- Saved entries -

/-- Settles O28. -/
theorem statusSetsReportedState : Obligations.StatusSetsReportedState := by
  intro bs s hp hshape hg hkind
  obtain ⟨r, hr, hexec⟩ := exec_field (c := .status bs) rfl hp hg
  rw [State.classifyField, if_neg (by rw [hkind]; decide), if_pos hkind] at hexec
  obtain ⟨henv, hloop, hnone, hsome⟩ := takeStatus_taken (bs := bs) (s := r)
    (by rw [hr.frame.set, hr.acts, hshape.1.2.1, hshape.acts])
  obtain ⟨fenv, -, facts, fflight, -⟩ := State.forwardUp_frame bs (r.takeStatus bs)
  have hact : ∀ i, ((r.takeStatus bs).forwardUp bs).jobs.act i = (r.takeStatus bs).jobs.act i := fun i => by
    unfold Jobs.act
    rw [facts]
  rw [hr.frame.set] at hnone hsome
  refine ⟨_, hexec, (congrArg Env.set (fenv.trans henv)).trans hr.frame.set,
    (congrArg Env.clock (fenv.trans henv)).trans hr.frame.clock,
    State.forwardUp_lQueue ((congrArg Env.set henv).trans hr.frame.set) (hloop.trans hr.loop), fun i hi => ?_, fun ha => ?_⟩
  · obtain ⟨hreported, hresp, hsettled, hothers, -⟩ := hsome i hi
    simp only [State.creditWatch_jobs, Jobs.OthersKeep, hact]
    refine ⟨hreported.trans ?_, fun hany => hresp.trans (if_pos hany), hsettled.trans ?_,
      fun k hk => (hothers k hk).trans (hr.view k)⟩
    · rw [show (r.jobs.act i).reported = (s.jobs.act i).reported from congrArg (fun v => v.1) (hr.view i)]
    · exact congrArg (fun v => v.2.2.2.2.2) (hr.view i)
  · rw [hnone ha] at fflight hact hexec
    simp only [hnone ha, State.creditWatch_jobs, hact]
    exact ⟨fflight.trans hr.flight, hr.view⟩
end

section
/-!
PROOFS. The sizes of the Condition Table and of the policy records: every operation of the Condition and Report units keeps
them (R148, R159).
-/

namespace Sys2Proof.Machine

/-! ## The Condition and Report units (R148, R159) -/

/-- The sizes of the Condition Table and of the table of policy records. -/
def Tele.sizes (t : Tele) : Nat × Nat := (t.conds.length, t.policies.length)

variable {v : TeleEnv} {t t' : Tele}

@[simp] theorem Tele.sizes_updateCond (k : CondKind) (f : Cond → Cond) (t : Tele) :
    (t.updateCond k f).sizes = t.sizes := by simp [Tele.sizes, Tele.updateCond]

@[simp] theorem Tele.sizes_updatePolicy (i : Nat) (f : PolicyRuntime → PolicyRuntime) (t : Tele) :
    (t.updatePolicy i f).sizes = t.sizes := by simp [Tele.sizes, Tele.updatePolicy]

@[simp] theorem Tele.sizes_policyPacked (v : TeleEnv) (i : Nat) (t : Tele) : (t.policyPacked v i).sizes = t.sizes :=
  Tele.sizes_updatePolicy ..

@[simp] theorem Tele.sizes_noticePacked (n : Notice) (t : Tele) : (t.noticePacked n).sizes = t.sizes := by
  cases n with
  | condition k => exact Tele.sizes_updateCond ..
  | _ => rfl

/-- R166: what a packing of the routine assembler leaves of the units is what the packing of a due entry or of a notice does. -/
theorem packOne_packed {c : ReportCell} {r : ReportCell × Tele} (h : packOne v c t = some r) :
    (∃ i, r.2 = t.policyPacked v i) ∨ ∃ n, r.2 = t.noticePacked n := by
  have due : ∀ {o : Option Nat}, (match o with
      | some i => some (c.packRoutine v (.policy i (packed (v.figure i))), t.policyPacked v i)
      | none => none) = some r → ∃ i, r.2 = t.policyPacked v i := by
    intro o h
    cases o with
    | none => cases h
    | some i => cases h; exact ⟨i, rfl⟩
  unfold packOne at h
  cases hn : t.notices with
  | nil => rw [hn] at h; exact .inl (due h)
  | cons n rest =>
    rw [hn] at h
    dsimp only at h
    split at h
    · cases h; exact .inr ⟨n, rfl⟩
    · exact .inl (due h)

theorem Tele.sizes_packOne {c : ReportCell} {r : ReportCell × Tele} (h : packOne v c t = some r) :
    r.2.sizes = t.sizes := by
  rcases packOne_packed h with ⟨i, hr⟩ | ⟨n, hr⟩ <;> simp [hr]

theorem Tele.sizes_packRoutine (h : t.packRoutine v = some t') : t'.sizes = t.sizes := by
  unfold Tele.packRoutine at h
  split at h <;>
  · obtain ⟨r, hr, rfl⟩ := Option.map_eq_some_iff.mp h
    exact Tele.sizes_packOne hr

theorem Tele.sizes_packUrgent (h : t.packUrgent = some t') : t'.sizes = t.sizes := by
  unfold Tele.packUrgent at h
  split at h
  · cases h
  · split at h
    · cases h; exact Tele.sizes_updateCond ..
    · cases h

@[simp] theorem Tele.sizes_pack (v : TeleEnv) (t : Tele) : (t.pack v).sizes = t.sizes := by
  have loop : ∀ {step : Tele → Option Tele}, (∀ {t t'}, step t = some t' → t'.sizes = t.sizes) →
      ∀ n t, (packLoop step n t).sizes = t.sizes := fun h n t =>
    packLoop_keeps (fun t t' => t'.sizes = t.sizes) (fun _ => rfl) (fun h h' => h'.trans h) h n t
  exact (loop Tele.sizes_packRoutine ..).trans (loop Tele.sizes_packUrgent ..)

/-- A fold of changes that each keep the sizes. -/
theorem Tele.sizes_foldl {β : Type} (f : Tele → β → Tele) (h : ∀ t b, (f t b).sizes = t.sizes) (l : List β) (t : Tele) :
    (l.foldl f t).sizes = t.sizes :=
  foldl_keeps (fun t t' : Tele => t'.sizes = t.sizes) (fun _ => rfl) (fun h h' => h'.trans h) f h l t

@[simp] theorem Tele.sizes_dropOldest (t : Tele) : t.dropOldest.sizes = t.sizes := by
  unfold Tele.dropOldest
  split
  · rfl
  · split
    · exact Tele.sizes_updateCond ..
    · rfl

@[simp] theorem Tele.sizes_postNotice (v : TeleEnv) (n : Notice) (t : Tele) : (t.postNotice v n).sizes = t.sizes := by
  refine (Tele.sizes_pack v _).trans ?_
  show (if t.notices.length ≥ Config.noticeMax then t.dropOldest else t).sizes = t.sizes
  split <;> simp

@[simp] theorem Tele.sizes_noticeKind (v : TeleEnv) (k : CondKind) (t : Tele) : (t.noticeKind v k).sizes = t.sizes := by
  unfold Tele.noticeKind
  split <;> simp

@[simp] theorem Tele.sizes_report (v : TeleEnv) (k : CondKind) (t : Tele) : (t.report v k).sizes = t.sizes := by
  have join : (t.joinUrgent k).sizes = t.sizes := by unfold Tele.joinUrgent; split <;> rfl
  unfold Tele.report
  split <;> simp [join]

@[simp] theorem Tele.sizes_deriveAlert (v : TeleEnv) (t : Tele) : (t.deriveAlert v).sizes = t.sizes := by
  unfold Tele.deriveAlert
  split <;> rfl

@[simp] theorem Tele.sizes_alertOnRaise (v : TeleEnv) (k : CondKind) (t : Tele) :
    (t.alertOnRaise v k).sizes = t.sizes := by
  unfold Tele.alertOnRaise
  split
  · simp
  · split <;> rfl

@[simp] theorem Tele.sizes_raise (v : TeleEnv) (k : CondKind) (t : Tele) : (t.raise v k).sizes = t.sizes := by
  unfold Tele.raise
  split
  · rfl
  · dsimp only
    split <;> simp

@[simp] theorem Tele.sizes_clear (v : TeleEnv) (k : CondKind) (t : Tele) : (t.clear v k).sizes = t.sizes := by
  unfold Tele.clear
  split
  · rfl
  · dsimp only
    split <;> simp

@[simp] theorem Tele.sizes_acknowledge (v : TeleEnv) (k : CondKind) (t : Tele) : (t.acknowledge v k).sizes = t.sizes := by
  unfold Tele.acknowledge
  split
  · rfl
  · dsimp only
    split <;> simp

- Exercise instructions -
Pull every line containing the string "intro" out of the data above and copy it.

- Task output -
  intro bs s hp hshape hg hkind
    intro o h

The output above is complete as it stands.